Не колышется веточка,
Псы онемели;
Только серые странники
В чёрной метели, -
По вечерней заре,
В час захлопнутых ставень,
Уходили они
В Серебристую Гавань.
УВЕСЕЛЕНИЯ СТАРОГО ГЕРБЕРТА
Герр Герберт Бергеншпигель
Был выпить не дурак,
Любил помучить кошек
И пострелять в собак.
Когда гулял герр Герберт
Под проливным дождём,
Любил он прыгнуть в лужу
И ощутить подъём.
Герр Герберт был поэтом
И песни сочинял
Про дьявола и море,
И про девятый вал.
Ещё любил он женщин
И страстно их желал.
Бывало, встретит фрау -
Уволочёт в подвал.
Любил он раскуриться,
И всем, кто с ним знаком,
Улётные телеги
Гонял за косяком.
Лихие натюрморты
Герр Герберт рисовал,
И всех врагов мольбертом
Нещадно мордовал.
Герр Герберт Бергеншпигель
Был, несомненно, крут,
Но и крутые тоже,
В конечном счёте, мрут.
И вот, сидят на туче
И пьют горячий грог
Герр Герберт Бергеншпигель,
Архангелы и Бог.
* * *
Когда-нибудь, всерьёз,
Блестя хрустальным глазом,
Жеманно теребя
Свой выходной подол,
Придёт весёлый гость
Вручить письмо с приказом, -
Его он долго нёс,
Заботливый посол!
Дрожащая душа
Неловкими шажками
Проковыляет в лес,
И отставной шаман
Переносной алтарь
С карманными божками
Достанет, не спеша,
И вызовет туман.
АЛИСА
Алиса спит на синем берегу,
Три белых птицы крепость стерегут,
Корона в пыль скатилась на бегу,
В саду газон стригут
Слепые мышки.
Король собрал всю конницу и рать,
И приказал им мусор убирать.
Как жаль, что пешки склонны умирать!
Нельзя собрать
Того, кто прыгнул с вышки.
Приятно жить нелепым дураком -
Палить из пушки, бегать босяком,
И вечер проводить за косяком -
Кто с ним знаком,
Тот прячется в туман.
Полночный Герцог наточил рога,
Бойцы дерутся из-за пирога,
Три белых птицы заклюют врага…
Алиса на лугах
Сошла с ума.
БЕДНАЯ БЕРТА
Бедная Берта!

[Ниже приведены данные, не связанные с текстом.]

-- ==== Sys2Proof/Machine/Dma.lean ====
section
/-! DEFINITION. dma.copy (R117–R120): tile to tile, to and from DRAM here and on other nodes, into windows, and
through the host aperture, with its list form; and the completion of aperture requests (R297, R298). -/

namespace Sys2Proof.Machine

/-! ### Fields (R118) -/

def dmaKind (w : Cmd) : Nat := fld w 64 2
def dmaDir (w : Cmd) : Bool := bit w 66
def dmaList (w : Cmd) : Bool := bit w 67
def dmaFmt (w : Cmd) : Nat := fld w 68 4
def dmaRows (w : Cmd) : Nat := fld w 192 18 + 1
def dmaCols (w : Cmd) : Nat := fld w 224 16 + 1
def dmaStep (w : Cmd) : Nat := fld w 240 16

/-- Far to tile: only DRAM is read. -/
def dmaIn (w : Cmd) : Bool := dmaKind w == 1 && dmaDir w

/-- Reserved encodings of dma.copy (R117, R118, R433): FAR_KIND 3, fields that do not apply to the copy's kind,
a far address's reserved bits, and DIR of a window copy, which has one direction (log 23) unless its list form is in error
already (R119). DIR of a tile-to-tile copy is ignored: R118's list of fields that must be zero leaves it out (DEDUCED, log
189). -/
def dmaEncErr (w : Cmd) : Bool :=
  dmaKind w == 3
    || (dmaKind w == 2 && dmaDir w && !dmaList w)
    || (!dmaIn w && (dmaFmt w ≠ 0 || fld w 192 18 ≠ 0 || fld w 224 16 ≠ 0))
    || (dmaKind w == 0 && (fld w 96 80 ≠ 0 || dmaStep w ≠ 0))
    || (dmaKind w == 1 && fld w 155 21 ≠ 0)
    || (dmaKind w == 2 && fld w 171 5 ≠ 0)

/-- The shape of the tile that is not the input: the destination far to tile, the source's otherwise. -/
def dmaShape (c : Ctx) : Nat × Nat × Nat :=
  if dmaIn c.w then (dmaFmt c.w, dmaRows c.w, dmaCols c.w)
  else
    let d := (c.ins.getD 0 {}).ent.desc
    (d.fmt, d.rows, d.cols)

/-- The far address in use (R118): FAR plus STEP × 4,096 × i. -/
def dmaAddr (w : Cmd) (loops : List Loop) : Nat := farAddr w + dmaStep w * 4096 * iterOf loops
/-- The word offset of a window copy, advanced in the same way. -/
def dmaWinOff (w : Cmd) (loops : List Loop) : Nat := farWinOff w + dmaStep w * 1024 * iterOf loops

/-- Bytes of a packed tile with its scales. -/
def tileBytes (fmt rows cols : Nat) : Nat := 4 * tileWords fmt rows cols

/-- The entries of an index list, row-major, and whether any is poisoned. -/
def listEntries (co : Core) (d : Desc) : List Nat × Bool :=
  let (t, _) := co.readTile d
  (t.codes.flatMap id, t.poison)

/-- The far pieces of a list (R119): for each entry its element rows, then its scale rows, in one run (R120); an entry of
0xFFFF_FFFF has none, its rows being zeros. -/
def listPieces (base : Nat) (es : List Nat) (fmt rows cols : Nat) : List Piece :=
  let r := if es.length = 0 then 0 else rows / es.length
  let pw := 4 * packedWords fmt cols
  let sw := 4 * scaleWords fmt cols
  let tb := r * (pw + sw)
  (List.range es.length).flatMap (fun j =>
    let e := es.getD j 0
    if e = 0xFFFFFFFF then []
    else
      [{ addr := base + e * tb, len := r * pw, tile := j * r * pw }] ++
        (if sw = 0 then [] else [{ addr := base + e * tb + r * pw, len := r * sw, tile := rows * pw + j * r * sw, joins := true }]))

/-- The far pieces of a copy. -/
def dmaPieces (co : Core) (w : Cmd) (loops : List Loop) (list : Desc) (fmt rows cols : Nat) : List Piece :=
  let a := dmaAddr w loops
  if dmaList w then listPieces a (listEntries co list).1 fmt rows cols
  else [{ addr := a, len := tileBytes fmt rows cols, tile := 0 }]

/-- The addresses a list names, tile by tile, for its checks. -/
def listTiles (base : Nat) (es : List Nat) (fmt rows cols : Nat) : List (Nat × Nat) :=
  let r := if es.length = 0 then 0 else rows / es.length
  let tb := r * 4 * (packedWords fmt cols + scaleWords fmt cols)
  (es.filter (· != 0xFFFFFFFF)).map (fun e => (base + e * tb, tb))

/-- The pieces of a begun copy. -/
def begunPieces (co : Core) (b : Begun) : List Piece :=
  let w : Cmd := b.word
  let d := match b.ins with
    | (qn, id, _) :: _ => (co.entry qn id).desc
    | [] => {}
  let (fmt, rows, cols) := if dmaIn w then (dmaFmt w, dmaRows w, dmaCols w) else (d.fmt, d.rows, d.cols)
  dmaPieces co w b.loops d fmt rows cols

/-! ### Checks (R96, R118, R119, R154, R195, R268, R294) -/

/-- The job whose task runs on a core. -/
def State.jobOf (s : State) (lc : Nat) : Nat :=
  match (s.core lc).seq.task with
  | some t => t.job
  | none => 0

/-- The tiles of far DRAM a copy touches: (address, bytes). -/
def dmaFar (s : State) (c : Ctx) : List (Nat × Nat) :=
  let (fmt, rows, cols) := dmaShape c
  let a := dmaAddr c.w c.f.loops
  if dmaList c.w then
    let (es, poison) := listEntries (s.core c.lc) (c.ins.getD 0 {}).ent.desc
    if poison then [] else listTiles a es fmt rows cols
  else [(a, tileBytes fmt rows cols)]

/-- Does any of these lie in the host aperture. -/
def farApt (l : List (Nat × Nat)) : Bool := l.any (fun (a, _) => a ≥ apertureBase)

/-- Shapes and formats of a copy. It takes no gathered operand (DEDUCED, log 181). -/
def dmaShapeErr (s : State) (c : Ctx) : Option Nat :=
  let w := c.w
  let (fmt, rows, cols) := dmaShape c
  if c.ins.any (fun i => i.ent.gather.isSome) then some eFormatPair
  else if dmaList w && !dmaIn w then some eShape
  else
    let dst : Desc := { fmt := fmt, rows := rows, cols := cols }
    let shape := if dmaIn w then dst.err else none
    match shape with
    | some e => some e
    | none =>
      if dmaIn w && c.v1 && (isMx fmt || fmt == 0xA) then some eFormatPair
      else
        let l := (c.ins.getD 0 {}).ent.desc
        if dmaList w && l.fmt ≠ 9 && l.fmt ≠ 0xA then some eFormatPair
        else if dmaList w && rows % (l.rows * l.cols) ≠ 0 then some eShape
        else if dmaKind w = 0 ∨ dmaIn w then outErr s c 0 fmt rows cols
        else (s.core c.lc).seq.tagErr c.grp

/-- The far side of a copy at validation. -/
def dmaFarErr (s : State) (c : Ctx) : Option Nat :=
  let w := c.w
  let far := dmaFar s c
  if dmaKind w = 0 then none
  else if dmaKind w = 1 then
    if dmaAddr w c.f.loops % 64 ≠ 0 ∨ far.any (fun (a, _) => a % 64 ≠ 0) then some eAlign
    else if dramHere s w then
      match far.findSome? (fun (a, n) => localAddrErr s c.lc a n (!dmaIn w)) with
      | some e => some e
      | none => if !dmaIn w && c.grp.isSome && farApt far then some eAddress else none
    else if far.any (fun (a, n) => a + n > deviceTop) then some eAddress
    else
      match s.farFlow (s.jobOf c.lc) (farNode w) with
      | .refused code => some code
      | _ => none
  else if winHere s w then none
  else
    match s.farFlow (s.jobOf c.lc) (farWinNode w) with
    | .refused code => some code
    | _ => none

/-! ### Waits -/

/-- The header of a window transfer of a whole tile. -/
def winHdrOf (w : Cmd) (loops : List Loop) (d : Desc) : WinHdr :=
  { core := farWinCore w
    window := farWin w
    gen := farWinGen w
    woff := BitVec.ofNat 23 (dmaWinOff w loops)
    fmt := BitVec.ofNat 4 d.fmt
    rowsM1 := BitVec.ofNat 18 (d.rows - 1)
    colsM1 := BitVec.ofNat 16 (d.cols - 1)
    tmseq := 0
    grp := 0
    gv := false
    xferLen := BitVec.ofNat 32 (tileBytes d.fmt d.rows d.cols) }

/-- Has a window of this device room for another slot (R166, R243): committed and waiting slots lie below
the credits. -/
def localCredit (s : State) (w : WinHdr) : Bool :=
  let q := (s.core w.core.toNat).seq
  let x := q.win w.window
  match x.queue with
  | none => true
  | some _ =>
    let waiting := (s.fab.loc.filter (fun r => r.core == w.core && r.window == w.window && r.gen == w.gen)).length
    x.slots + waiting < windowSlots x + x.released

/-- The wait of a transfer for a flow to a node (R232), and for a window slot's credit (R243). -/
def flowHold (s : State) (lc : Nat) (node : BitVec 18) (win : Option (BitVec 6 × BitVec 12 × BitVec 16)) :
    Option (Nat × State) :=
  match s.farFlow (s.jobOf lc) node with
  | .wait s => some (5, s)
  | .refused _ => none
  | .ready fi =>
    match win with
    | none => none
    | some (co, n, g) =>
      match s.creditFor lc fi co n g with
      | (true, _) => none
      | (false, s) => some (5, s)

/-- Is the remote-write port of a window's core too full for a transfer that has to wait there (R172). -/
def State.ownFull (s : State) (h : WinHdr) (len : Nat) : Bool :=
  match s.placeWindow h.core.toNat h (mbMark false (List.replicate len 0)) .bare with
  | .full => true
  | _ => false

/-- Waits of a copy after its checks. -/
def dmaHold (s : State) (c : Ctx) : Option (Nat × State) :=
  let w := c.w
  let (fmt, rows, cols) := dmaShape c
  let toTile := dmaKind w == 0 || dmaIn w
  if toTile && outputsFull s c then some (1, s)
  else
    match accessHold s c (inRuns s c) (if toTile then outRuns s c 0 fmt rows cols else []) with
    | some h => some h
    | none =>
      if dmaKind w = 0 then none
      else if dmaKind w = 2 then
        let d := (c.ins.getD 0 {}).ent.desc
        let h := winHdrOf w c.f.loops d
        if winHere s w then
          if (windowErr s h.core.toNat s.nodeId c.lc h (tileBytes fmt rows cols)).isSome then none
          else if !localCredit s h then some (5, s)
          else if s.ownFull h (tileBytes fmt rows cols) then some (3, s)
          else none
        else flowHold s c.lc (farWinNode w) (some (farWinCore w, farWin w, farWinGen w))
      else
        let far := dmaFar s c
        if dramHere s w then
          if farApt far then (if s.aptRoom c.lc then none else some (3, s))
          else
            match s.dramFull c.lc c.e far with
            | some s => some (3, s)
            | none =>
              far.foldl (fun h (a, n) =>
                match h with
                | some h => some h
                | none => (s.memWait a n (keyOf c.lc c.grp) (.core (coreFin c.lc)) (!dmaIn w)).map (fun s => (4, s))) none
        else flowHold s c.lc (farNode w) none

/-- The row of dma.copy. -/
def dmaRow : Row :=
  { fields := fun v1 _ => [(64, 3), (68, 4), (96, 80), (192, 18), (224, 16)] ++ (if v1 then [] else [(67, 1), (240, 16)])
    encErr := dmaEncErr
    slots := fun w =>
      if dmaKind w = 0 then (1, [1])
      else if dmaDir w then (b2n (dmaList w), [1])
      else (1, [0])
    check := fun s c =>
      match dmaShapeErr s c with
      | some e => some e
      | none => dmaFarErr s c
    hold := dmaHold
    setsUp := true }

/-! ### The effect -/

/-- Overlay bytes at an offset. -/
def splice (base : List MB) (off : Nat) (x : List MB) : List MB := base.take off ++ x ++ base.drop (off + x.length)

/-- Overlay bytes part by part. -/
def spread : List MB → List (Nat × Nat) → List MB → List MB
  | base, [], _ => base
  | base, (o, k) :: r, x => spread (splice base o (x.take k)) r (x.drop k)

/-- Push a copy's output tile, release its inputs and retire; a poisoned list was consumed (R278). -/
def State.dmaPush (s : State) (c : Ctx) (data : List MB) (poison : Bool) : State :=
  let (fmt, rows, cols) := dmaShape c
  match s.pushTile c 0 fmt rows cols data with
  | none => s.failStream c.lc c.e eCodeModified
  | some s =>
    let s := (s.consume c).retireFront c c.f.loops
    if poison then s.poisonStop c else s

/-- What its owner's record of a transfer into a window of this device is. -/
def ownXfer (lc : Nat) (h : WinHdr) (len : Nat) (g : Option (BitVec 12)) (tm : Option (BitVec 24)) : RxXfer :=
  { core := h.core, window := h.window, gen := h.gen, woff := h.woff.toNat, len := len, placed := len, lastSeen := true
    tmseq := tm.getD 0, prov := tm.isSome, grp := g.map (fun g => (BitVec.ofNat 6 lc, g)) }

/-- A transfer into a window of this device is placed: its watermark rises once nothing holds it (R242). -/
def State.ownPlaced (s : State) (lc : Nat) (h : WinHdr) (len : Nat) (g : Option (BitVec 12)) (tm : Option (BitVec 24)) : State :=
  let mine (r : RxXfer) : Bool := r.prov && some r.tmseq == tm
  let again := s.fab.loc.any mine
  let loc := if again then s.fab.loc.map (fun r => if mine r then { r with placed := r.len, lastSeen := true } else r)
    else s.fab.loc ++ [ownXfer lc h len g tm]
  let s := ({ s with fab := { s.fab with loc := loc } } : State).settleLoc
  if tm.isSome then s.placeEntry h.core.toNat h none else s

/-- What becomes of a transfer into a window of this device. -/
inductive OwnWin where
  | refused (code : Nat) (s : State)
  | queued (s : State)
  | placed (s : State)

В ней дьявол сидит, -
Мучает с самого детства.
Маленький вредный и злой паразит
Берте оставлен в наследство.
Некуда деться и нечем убить, -
Не солитёр вам, однако!
Рвётся наружу, буянит, грубит
И беспредельствует всяко.
Сто экзорсистов и сто лекарей
В страхе разводят руками…
Дьявол с годами все злей и сильней,
Шерстью оброс и клыками.
Бедная фрёкен ужасна на вид:
Скрючилась и поседела.
Бесится Берта и чорта бранит,
Только ему что за дело?
Он, окаянный, не спит по ночам,
Если найдёт вдохновенье;
Воет, как бешеный, в стены стуча,
Пляшет до изнеможенья.
Правда, когда, перебравши вина,
Демон похмельем страдает,
Берта свободна и чорту она
Грустные песни слагает.
Он захандрит и пускает слезу,
Кисточкой став у мольберта...
Так и живут в своем замке в лесу
Дьявол и бедная Берта.
НА СМЕРТЬ БЕЛОГО КРОЛИКА
Милый Кролик, ты кажется сдох, наконец!
Не потащишь в свой белый ушастый дворец
Этой осенью вслед за собою
В микро-сад под глубокой норою.
Твой предел установлен и шкурка снята.
Королевский кортеж, от вальта до шута,
Прогуляется важно за гробом,
Чтобы снять по кусочку на пробу.
Так припустимся в пляс, обглодав до костей!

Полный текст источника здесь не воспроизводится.